Less than two months after the victory of the revolution, the Iranian people, in one of the freest elections ever held in the history of Iran, approved the establishment of an Islamic republic system by an overwhelming 98.2% of the votes. Following this, elections were held for the codification and approval of constitutional laws and the election of representatives for the Islamic Consultative Assembly.


It was under these circumstances that the waves of sedition and foreign pressures swelled. By using its fifth columnists, America sought to embroil the Islamic system in domestic problems and, by fanning the flames of dissent, pave the way for its demise. Amongst the first weapons used by the enemies of the revolution in their attempts to weaken the Islamic republic system was the assassination of prominent revolutionary figures. In a short period of time, such well-known personalities as the scholar Mortaza Motahari (a member of the Council of Revolution), Dr. Mohammad Mofateh, General Qarani (the Army Chief of Staff), Hajj Mahdi Araqi and Ayatollah Tabatabai were assassinated.


America not only gave a negative reply to the legitimate request of the Iranian nation for the Shah’s return to Iran and the restitution of Iranian monies and assets in that country--which amounted to twenty-two billion dollars --but they also placed extensive facilities at the disposal of the supporters of the former Shah’s regime who had fled the country so that they could organize themselves into opposition groups abroad. The anger of the Iranian nation at the open hostilities of America led to the occupation of the American Embassy in Tehran by a number of Iranian Muslim students. After defeating the resistance put up by the armed American guards there, the students arrested the American spies.


Imam Khomeini expressed his support for the students’ revolutionary move, and described the take-over as a greater revolution than the first. The documents obtained from the embassy were gradually published in a series of more than seventy volumes entitled Documents from the American Espionage Den in Iran. These unassailable documents drew back the curtain on the secrets of American espionage activities in Iran and the numerous instances of American interference in the internal affairs of Iran and other countries of the world. They also revealed the names of many of the American agents, middlemen and spies, as well as the kinds of spying techniques employed and political incitements offered by this country in various regions of the world.
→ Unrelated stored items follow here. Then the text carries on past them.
/-- 70_reset_and_hazards.md R259, 42_symbol_timer.md R180: a held command starts only after as many ticks as the wait timer shows,
whatever the other agents do meanwhile, unless the block is reset. -/
def Obligations.HeldCommandWaitsOutTheTimer : Prop :=
  ∀ (s t : State) (k : Nat), s.fsm = .pending → core.run k s = .next t → Move.reset ∉ movesOf k s → t.fsm ≠ .pending →
    s.waitRemain.toNat ≤ (movesOf k s).count .tick

/-! ### Reset and observation -/

/-- 70_reset_and_hazards.md R240, R241, R242: a reset puts every register and the hidden state at the reset value, whatever went on; no
RAM entry stays listed as written; the output bus space keeps every byte, but for the word in flight, which lands whole or not at all; the
parameters and the agents outside the block are not touched. The model's choices: `curOp` and the draws (log entries 5, 6 and 13), and
that the write in flight is settled in the reset's own step (log entry 11); its reading: that the host, what was observed and the moves
fixed are not touched (log entry 14). -/
def Obligations.ResetStep : Prop :=
  ∀ s : State, s.nextMove = .reset → ∃ m f,
    step s = .next { State.reset with
      params := s.params, mem := m, host := s.host, seen := s.seen, sched := s.popMove.sched, freeIx := f,
      draw := s.draw + 1, curOp := Config.curOpDraw (s.draw + 1) } ∧
    (s.inFlight = false → m = s.mem) ∧
    (s.inFlight = true → m = s.mem ∨
      ((∀ b, b < 4 → m.read ((s.cfg.outAddr s.cursor).toNat + b) =
          some ((outWord s s.curOp s.cursor).extractLsb' (8 * b) 8)) ∧
        ∀ a, ¬inWord (s.cfg.outAddr s.cursor) a → m.read a = s.mem.read a))

/-- 70_reset_and_hazards.md R240, its table, and 10_state.md section 3: what each register reads right after reset. -/
def Obligations.RegistersAfterReset : Prop :=
  (∀ off ∈ [0x000, 0x004, 0x008, 0x00C, 0x014, 0x018, 0x020, 0x030, 0x040, 0x044, 0x048, 0x04C, 0x050, 0x054, 0x058, 0x05C],
    hostRead off 4 State.reset = (0x00000000#32, State.reset)) ∧
  hostRead 0x010 4 State.reset = (300#32, State.reset) ∧
  (∀ off ∈ [0x024, 0x034], hostRead off 4 State.reset = (0x00000810#32, State.reset)) ∧
  (∀ off ∈ [0x028, 0x038], hostRead off 4 State.reset = (0x000000FF#32, State.reset)) ∧
  hostRead 0x064 4 State.reset = (BitVec.ofNat 32 State.reset.params.pixCap, State.reset)

/-- 20_memory.md R78, R80: an outside observer sees the memory's word, or for the one word in flight that or the whole word being written;
a byte it reads is that word's byte (R74); and it changes nothing of the block. -/
def Obligations.ObserverSeesOldOrNewWord : Prop :=
  (∀ (s : State) (k : BitVec 30), s.nextMove = .observeWord k →
    ∃ w f, step s = .next { s.popMove with seen := w, freeIx := f } ∧
      (w = s.busWord (4 * k.toNat) ∨
        (s.inFlight = true ∧ (s.cfg.outAddr s.cursor).toNat = 4 * k.toNat ∧ w = outWord s s.curOp s.cursor))) ∧
  (∀ (s : State) (a : Word), s.nextMove = .observeByte a →
    ∃ w f, step s = .next { s.popMove with seen := w, freeIx := f } ∧
      (w = 0#24 ++ s.busByte a.toNat ∨
        (s.inFlight = true ∧ inWord (s.cfg.outAddr s.cursor) a.toNat ∧
          w = 0#24 ++ (outWord s s.curOp s.cursor).extractLsb' (8 * (a.toNat % 4)) 8)))

/-- 70_reset_and_hazards.md R253 to R255 with 41_symbol_packing.md R147, R149, R159: if the number of inverting stages on a lane is even
and the serializer keeps the duties, the line carries the lane's symbol stream and then low idle slots, at least the reset period
of them. The serializer's side is the host's duty, as Machine/Line.lean writes it (log entry 26). -/
def Obligations.LineCarriesTheStream : Prop :=
  ∀ (s : State) (op : CurOp) (l : LaneId) (polarity board : Bool), FreqLegal s.cfg → l.idx < s.cfg.nl →
    xor board (xor polarity (s.cfg.lane l).inv) = false →
    ∃ idle, lineLevels polarity board (serialSlots s.cfg.nl (laneWords s.params s.cfg) l (outWord s op)) =
        slotStream s op l ++ List.replicate idle false ∧
      (slotStream s op l).length + idle = 32 * laneWords s.params s.cfg ∧
      resetBits s.params s.cfg ≤ idle

/-- 42_symbol_timer.md R174 with 70_reset_and_hazards.md R253: with an even number of inverting stages a symbol is high, then at the data
bit's level, then low: high for two slot periods for a 1 and for one for a 0. -/
def Obligations.SymbolLevelsOnTheLine : Prop :=
  ∀ b inv polarity board : Bool, xor board (xor polarity inv) = false →
    lineLevels polarity board ((symbolSlots b).map (xor inv)) = [true, b, false] ∧
    symbolHighSlots b = (if b then 2 else 1)

/-! ### The host's program -/

/-- 30_encoding.md R97: what the host's step does with each statement of its program. -/
def Obligations.HostStatements : Prop :=
  ∀ s : State, s.nextMove = .host → s.host.delay = 0 →
    (∀ off n v, s.host.program[s.host.pc]? = some (.wr off n v) →
      step s = hostWrite off n v { s.popMove with host := { s.host with pc := s.host.pc + 1 } }) ∧
    (∀ off n, s.host.program[s.host.pc]? = some (.rd off n) →
      step s = .next { (hostRead off n s.popMove).2 with
        host := { s.host with pc := s.host.pc + 1, readData := (hostRead off n s).1 } }) ∧
    (∀ off m v, s.host.program[s.host.pc]? = some (.poll off m v) →
      step s = .next { (hostRead off 4 s.popMove).2 with
        host :=
          { s.host with
            pc := if (hostRead off 4 s).1 &&& m = v then s.host.pc + 1 else s.host.pc
            readData := (hostRead off 4 s).1 } }) ∧
    (∀ off m v target, s.host.program[s.host.pc]? = some (.bne off m v target) →
      step s = .next { (hostRead off 4 s.popMove).2 with
        host :=
          { s.host with
            pc := if (hostRead off 4 s).1 &&& m = v then s.host.pc + 1 else target
            readData := (hostRead off 4 s).1 } }) ∧
    (∀ us, s.host.program[s.host.pc]? = some (.delay us) →
      step s = .next { s.popMove with host := { s.host with pc := s.host.pc + 1, delay := us } })

/-- 30_encoding.md R98: the pseudo-instructions' expansions into bus writes and reads. -/
def Obligations.PseudoInstructionExpansions : Prop :=
  assemble [⟨none, .nop⟩, ⟨none, .encode⟩, ⟨none, .blank⟩, ⟨none, .armed⟩, ⟨none, .clrErr⟩, ⟨none, .clrFlags⟩, ⟨none, .waitIdle⟩] =
    some [.wr 0x008 4 0x0, .wr 0x008 4 0x1, .wr 0x008 4 0x2, .wr 0x008 4 0x3, .wr 0x004 4 0x80000000, .wr 0x004 4 0x00007000,
      .poll 0x004 0x00000003 0x00000000] ∧
  (∀ (l : LaneId) (count layout ctl : Word),
    assemble [⟨none, .lane l count layout ctl⟩] =
      some [.wr (0x020 + 0x10 * l.idx) 4 count, .wr (0x024 + 0x10 * l.idx) 4 layout, .wr (0x028 + 0x10 * l.idx) 4 ctl]) ∧
  (∀ (l : LaneId) (k : Nat) (e0 e1 e2 e3 : Byte), ∃ w : Word,
    assemble [⟨none, .gammaEntries l k e0 e1 e2 e3⟩] = some [.wr (0x400 + 0x100 * l.idx + 4 * k) 4 w] ∧
      w.toNat = e0.toNat + 2 ^ 8 * e1.toNat + 2 ^ 16 * e2.toNat + 2 ^ 24 * e3.toNat)
end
The occupation of the American Embassy, which in the lexicon of the Islamic Revolution has become known as the ‘espionage den’, was a great humiliation for the governing body of that country. The most important achievements derived from this act, in addition to guaranteeing the continuation of the Islamic Revolution, were that it shattered the Pharaonic awesomeness which surrounded America and it gave hope to the nations of the third world as to the possibility of standing up to the big powers.


22 bahman--isreal 1385

The defeat of the plans for the subversion of the Islamic republic system, through the use of an economic and political blockade which was pursued by America, and this country’s defeat in the Tabas desert operations which followed the occupation of the American espionage den, along with its failure to divide the country using the anti-revolutionary groups, set the American government thinking of a military solution. Consequently, on September 22, 1980 (Shahrivar 31, 1359 AHS), with American planning and the support of powerful countries, the Iraqi army began an extensive military assault along the 1,280 km common border with Iran, and at 2 o’clock in the afternoon of the same day, Iraqi fighter planes bombed Tehran airport and other areas.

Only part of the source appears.